I am ignorant of how I was formed, and of how I was born. For a quarter of my life I was absolutely ignorant of the reasons for all that I saw, heard and felt, and I was nothing but a parrot at whom other parrots chattered.
When I looked round me and within me, I conceived that something exists for all eternity; since there are beings who exist to-day, I concluded that there is a being who is necessary and necessarily eternal. Thus, the first step I took to emerge from my ignorance crossed the boundaries of all the centuries.
But when I tried to walk in this infinite quarry open before me, I could neither find a single path, nor discern plainly a single object; and from the leap I made to contemplate eternity, I fell back again into the abyss of my ignorance.
I saw what was called "matter," from the star Sirius and the stars of the Milky Way, as distant from Sirius as Sirius is from us, right to the last atom that can be perceived with the microscope, and I am ignorant as to what matter is.
The light which let me see all these beings is unknown to me; I can, with the help of a prism, dissect this light, and divide it into seven pencils of rays; but I cannot divide these pencils; I am ignorant of what they are composed. Light is of the nature of matter, since it has movement and makes an impression on objects; but it does not tend toward a centre like all bodies: on the contrary, it escapes invincibly from the centre, whereas all matter bears towards its centre. Light seems penetrable, and matter is impenetrable. Is this light matter? is it not matter? with what innumerable properties can it be endowed? I am ignorant thereof.
Is this substance which is so brilliant, so swift and so unknown, are these other substances which roll in the immensity of space, eternal as they seem infinite? I have no idea. Has a necessary being, of sovereign intelligence, created them out of nothing, or has he arranged them? did he produce this order in Time or before Time? What even is this Time of which I speak? I cannot define it. O God! Teach me, for I am enlightened neither by other men's darkness nor by my own.
What is sensation? How have I received it? what connection is there between the air which strikes my ear and the sensation of sound? between this body and the sensation of colour? I am profoundly ignorant thereof, and I shall always be ignorant thereof.
What is thought? where does it dwell? how is it formed? who gives me thought during my sleep? is it by virtue of my will that I think? But always during my sleep, and often while I am awake, I have ideas in spite of myself. These ideas, long forgotten, long relegated to the back shop of my brain, issue from it without my interfering, and present themselves to my memory, which makes vain efforts to recall them.
External objects have not the power to form ideas in me, for one does not give oneself what one has not; I am too sensible that it is not I who give them to me, for they are born without my orders. Who produces them in me? whence do they come? whither do they go? Fugitive phantoms, what invisible hand produces you and causes you to disappear?
Why, alone of all animals, has man the mania for dominating his fellow-men?
Why and how has it been possible that of a hundred thousand million men more than ninety-nine have been immolated to this mania?
How is reason so precious a gift that we would not lose it for anything in the world? and how has this reason served only to make us the most unhappy of all beings?

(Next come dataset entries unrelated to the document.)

/-- Settles O48: it holds, by the read after a write, whose value goes to the requester or to `GPR[rt']`. -/
theorem flagWriteThenReadReturnsValueCut : Obligations.FlagWriteThenReadReturnsValueCut := by
  refine ⟨fun s v row hrow => ?_, fun s rt rt' rd row hrow hrd => ?_⟩
  · refine ⟨_, _, flagWrite_flagTable hrow v s,
      (serve_flagRead row.1 _).trans (flagRead_after_writeFlag hrow v _ _), ?_⟩
    rw [State.reply_replies, State.writeFlag_replies]
  · rw [exec_ctc2, hrd]
    refine ⟨_, (s.writeFlag row.2.1 (s.gpr.get rt)).writeGPR rt' _, flagWrite_flagTable hrow _ s, ?_,
      get_set_same _ rt' _⟩
    rw [exec_cfc2, hrd]
    exact flagRead_after_writeFlag hrow _ _ s

/-! ## What a request returns -/

/-- The values a request that completes returns: the register a read names, and nothing for any other request (R41, R151). -/
def requestReplies (s : State) : Request → List Reply
  | .flagRead sel => (flagReg? sel).toList.map fun reg => .flag reg (s.readFlag reg)
  | .hostRead r => if h : r < 32 then [.vector ⟨r, h⟩ (s.vr.get ⟨r, h⟩)] else []
  | .word _ | .instr _ | .flagWrite _ _ | .hostWrite _ _ => []

theorem requestReplies_flagRead {row : Nat × FlagReg × Nat} (hrow : row ∈ flagTable) (s : State) :
    requestReplies s (.flagRead row.1) = [.flag row.2.1 (BitVec.ofNat 32 (flagNumber s row.2.1))] := by
  simp [requestReplies, flagReg?_flagTable hrow, readFlag_eq]

theorem requestReplies_hostRead (s : State) (r : RegIx) :
    requestReplies s (.hostRead r.val) = [.vector r (s.vr.get r)] := by
  simp [requestReplies]

theorem requestReplies_eq_nil (s : State) {q : Request} (hflag : ∀ sel, q ≠ .flagRead sel)
    (hhost : ∀ r, q ≠ .hostRead r) : requestReplies s q = [] := by
  cases q with
  | flagRead sel => exact absurd rfl (hflag sel)
  | hostRead r => exact absurd rfl (hhost r)
  | word | instr | flagWrite | hostWrite => rfl

/-- A request that completes appends just the values it returns. -/
theorem serve_replies {q : Request} {s t : State} (h : serve q s = .next t) :
    t.replies = s.replies ++ requestReplies s q := by
  have happend {ps : List Piece} (hframe : sameOutside ps s t) : t.replies = s.replies ++ [] := by
    obtain ⟨-, -, hreplies⟩ := hframe
    rw [hreplies, List.append_nil]
  cases q with
  | word w =>
    obtain ⟨i, -, hexec⟩ := runWord_next h
    exact happend (exec_sameOutside hexec)
  | instr i => exact happend (exec_sameOutside h)
  | flagWrite sel v => exact happend (flagWrite_sameOutside h)
  | hostWrite r v => exact happend (hostWriteVR_sameOutside h)
  | flagRead sel =>
    obtain ⟨reg, hreg, rfl⟩ := flagRead_next (store := fun reg v => s.reply (.flag reg v)) h
    simp [requestReplies, hreg]
  | hostRead r =>
    rcases hostReadVR_cases r s with ⟨r, rfl, hrun⟩ | ⟨-, hrun⟩
    · cases hrun.symm.trans h
      rw [requestReplies_hostRead, State.reply_replies]
    · cases hrun.symm.trans h

/-- A flag register zero-extended has nothing above its width (R151). -/
theorem replyFits_readFlag (s : State) (reg : FlagReg) : replyFits (.flag reg (s.readFlag reg)) = true := by
  cases reg with
  | vco => exact decide_eq_true ((BitVec.toNat_setWidth_of_le (by decide)).trans_lt s.vco.isLt)
  | vcc => exact decide_eq_true ((BitVec.toNat_setWidth_of_le (by decide)).trans_lt s.vcc.isLt)
  | vce => exact decide_eq_true ((BitVec.toNat_setWidth_of_le (by decide)).trans_lt s.vce.isLt)

theorem requestReplies_fit (s : State) (q : Request) : (requestReplies s q).all replyFits = true := by
  cases q with
  | flagRead sel => simp [requestReplies, replyFits_readFlag]
  | hostRead r =>
    by_cases hr : r < 32
    · simp [requestReplies, hr, replyFits]
    · simp [requestReplies, hr]
  | word | instr | flagWrite | hostWrite => rfl

/-! ## What a step returns -/

/-- A step that serves `q` appends just the values `q` returns. -/
theorem step_replies_of_cons {s t : State} {q : Request} {rest : List Request} (hrequests : s.requests = q :: rest)
    (h : step s = .next t) : t.replies = s.replies ++ requestReplies s q := by
  rw [step_of_requests_cons hrequests] at h
  have hsame : requestReplies { s with requests := rest } q = requestReplies s q := by cases q <;> rfl
  rw [serve_replies h, hsame]

/-- A step with no request pending appends nothing. -/
theorem step_replies_of_nil {s t : State} (hrequests : s.requests = []) (h : step s = .next t) :
    t.replies = s.replies := by
  cases (step_of_requests_nil hrequests).symm.trans h
  rfl

theorem step_keeps_repliesFit {s t : State} (hfit : repliesFit s = true) (h : step s = .next t) :
    repliesFit t = true := by
  cases hrequests : s.requests with
  | nil => rwa [repliesFit, step_replies_of_nil hrequests h]
  | cons q rest =>
    rw [repliesFit, step_replies_of_cons hrequests h, List.all_append, Bool.and_eq_true]
    exact ⟨hfit, requestReplies_fit s q⟩

/-- Settles O16: it holds, by what each request returns, which fits the register it was read from. -/
theorem stepKeepsReturnedFlagValuesInWidth : Obligations.StepKeepsReturnedFlagValuesInWidth := by
  refine fun s t hfit h => ⟨step_keeps_repliesFit hfit h, fun row hrow rest hrequests => ?_, fun r rest hrequests => ?_,
    fun hother => ?_⟩
  · rw [step_replies_of_cons hrequests h, requestReplies_flagRead hrow]
  · rw [step_replies_of_cons hrequests h, requestReplies_hostRead]
  · cases hrequests : s.requests with
    | nil => exact step_replies_of_nil hrequests h
    | cons q rest =>
      obtain ⟨hflag, hhost⟩ := hother q rest hrequests
      rw [step_replies_of_cons hrequests h, requestReplies_eq_nil s hflag hhost, List.append_nil]

end Sys2Proof.Machine
end

section
/-! The contract of requests (spec/60_exceptions.md R160 to R165): whether a request completes, and with which reason it is
refused, is a matter of the request alone; so a queue of valid requests is served to its end, one request a step. -/

namespace Sys2Proof.Machine

open Host (Outcome)
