-- ==== Sys2Proof/Decode.lean ====
section
/-!
DEFINITION. The command that a word spells. The opcode table gives no row any bits, so no word spells a command.
-/
namespace Sys2Proof

/-- The command a word of `nbits` bits spells by the opcode table: none. -/
def decodeTableWord (_nbits _w : Nat) : Option Instr := none

end Sys2Proof
end

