-- ==== Sys2Proof/Machine/Regs.lean ====
section
/-!
DEFINITION. The register map of BAR0 (R458): every register of the spec's tables with its offset, its fields, the
access code of each bit (R15) and its reset value. Reserved bits are in no mask, so they read 0 and ignore writes (R16).
-/
namespace Sys2Proof.Machine

/-- A register field: bits [hi:lo] of the register at BAR0 offset `off`. -/
structure Field where
  off : Nat
  hi : Nat
  lo : Nat
  deriving DecidableEq, Repr

/-- The reset domain of a register (R41, R62, PCIe chapter). -/
inductive Dom where
  | aon
  | core
  | pcie
  deriving DecidableEq, Repr

/-- One register, or one array of registers, of the map. `dims` gives stride and count of each index, outermost
first. The masks say which bits carry each access code of R15; `ctr` marks counter bits (R466). `rst a b c` is the
reset value, with `a`, `b`, `c` the indices. -/
structure RegRow where
  base : Nat
  dims : List (Nat × Nat)
  w64 : Bool
  rw : Nat
  rwl : Nat
  w1c : Nat
  w1s : Nat
  wo : Nat
  cpw : Nat
  ctr : Nat
  dom : Dom
  rst : Nat → Nat → Nat → Nat

/-- Upper window limit of sensor `n` in mV at reset (R93 note, R604). VDD_CORE's window is its target at reset, 800 mV,
plus 40 mV (R606, R607). -/
def railHi (n : Nat) : Nat :=
  if n < 4 ∨ n = 22 then 840 else if n = 4 ∨ n = 23 then 900 else if n = 5 then 850 else if n < 10 then 790
  else if n < 14 then 1260 else if n < 18 then 1155 else if n = 18 then 425 else if n = 19 then 790
  else if n = 20 then 1260 else if n = 21 then 790 else 0xFFFF

/-- Lower window limit of sensor `n` in mV at reset (R93 note, R604, R606). -/
def railLo (n : Nat) : Nat :=
  if n < 4 ∨ n = 22 then 760 else if n = 4 ∨ n = 23 then 800 else if n = 5 then 750 else if n < 10 then 710
  else if n < 14 then 1140 else if n < 18 then 1045 else if n = 18 then 375 else if n = 19 then 710
  else if n = 20 then 1140 else if n = 21 then 710 else 0

/-- The reset channel of request line `l` (R524 note). -/
def dmaLineChan (l : Nat) : Nat :=
  if l < 16 then 24 else if l < 32 then 25 else if l < 34 then 26 else if l = 34 then 27 else if l = 35 then 28
  else if l < 40 then 29 else 0

namespace Reg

Whence comes it that loving truth passionately, we are always betrayed to the most gross impostures?
Why is life still loved by this crowd of Indians deceived and enslaved by the bonzes, crushed by a Tartar's descendants, overburdened with work, groaning in want, assailed by disease, exposed to every scourge?
Whence comes evil, and why does evil exist?
O atoms of a day! O my companions in infinite littleness, born like me to suffer everything and to be ignorant of everything, are there enough madmen among you to believe that they know all these things? No, there are not; no, at the bottom of your hearts you feel your nonentity as I render justice to mine. But you are arrogant enough to want people to embrace your vain systems; unable to be tyrants over our bodies, you claim to be tyrants over our souls.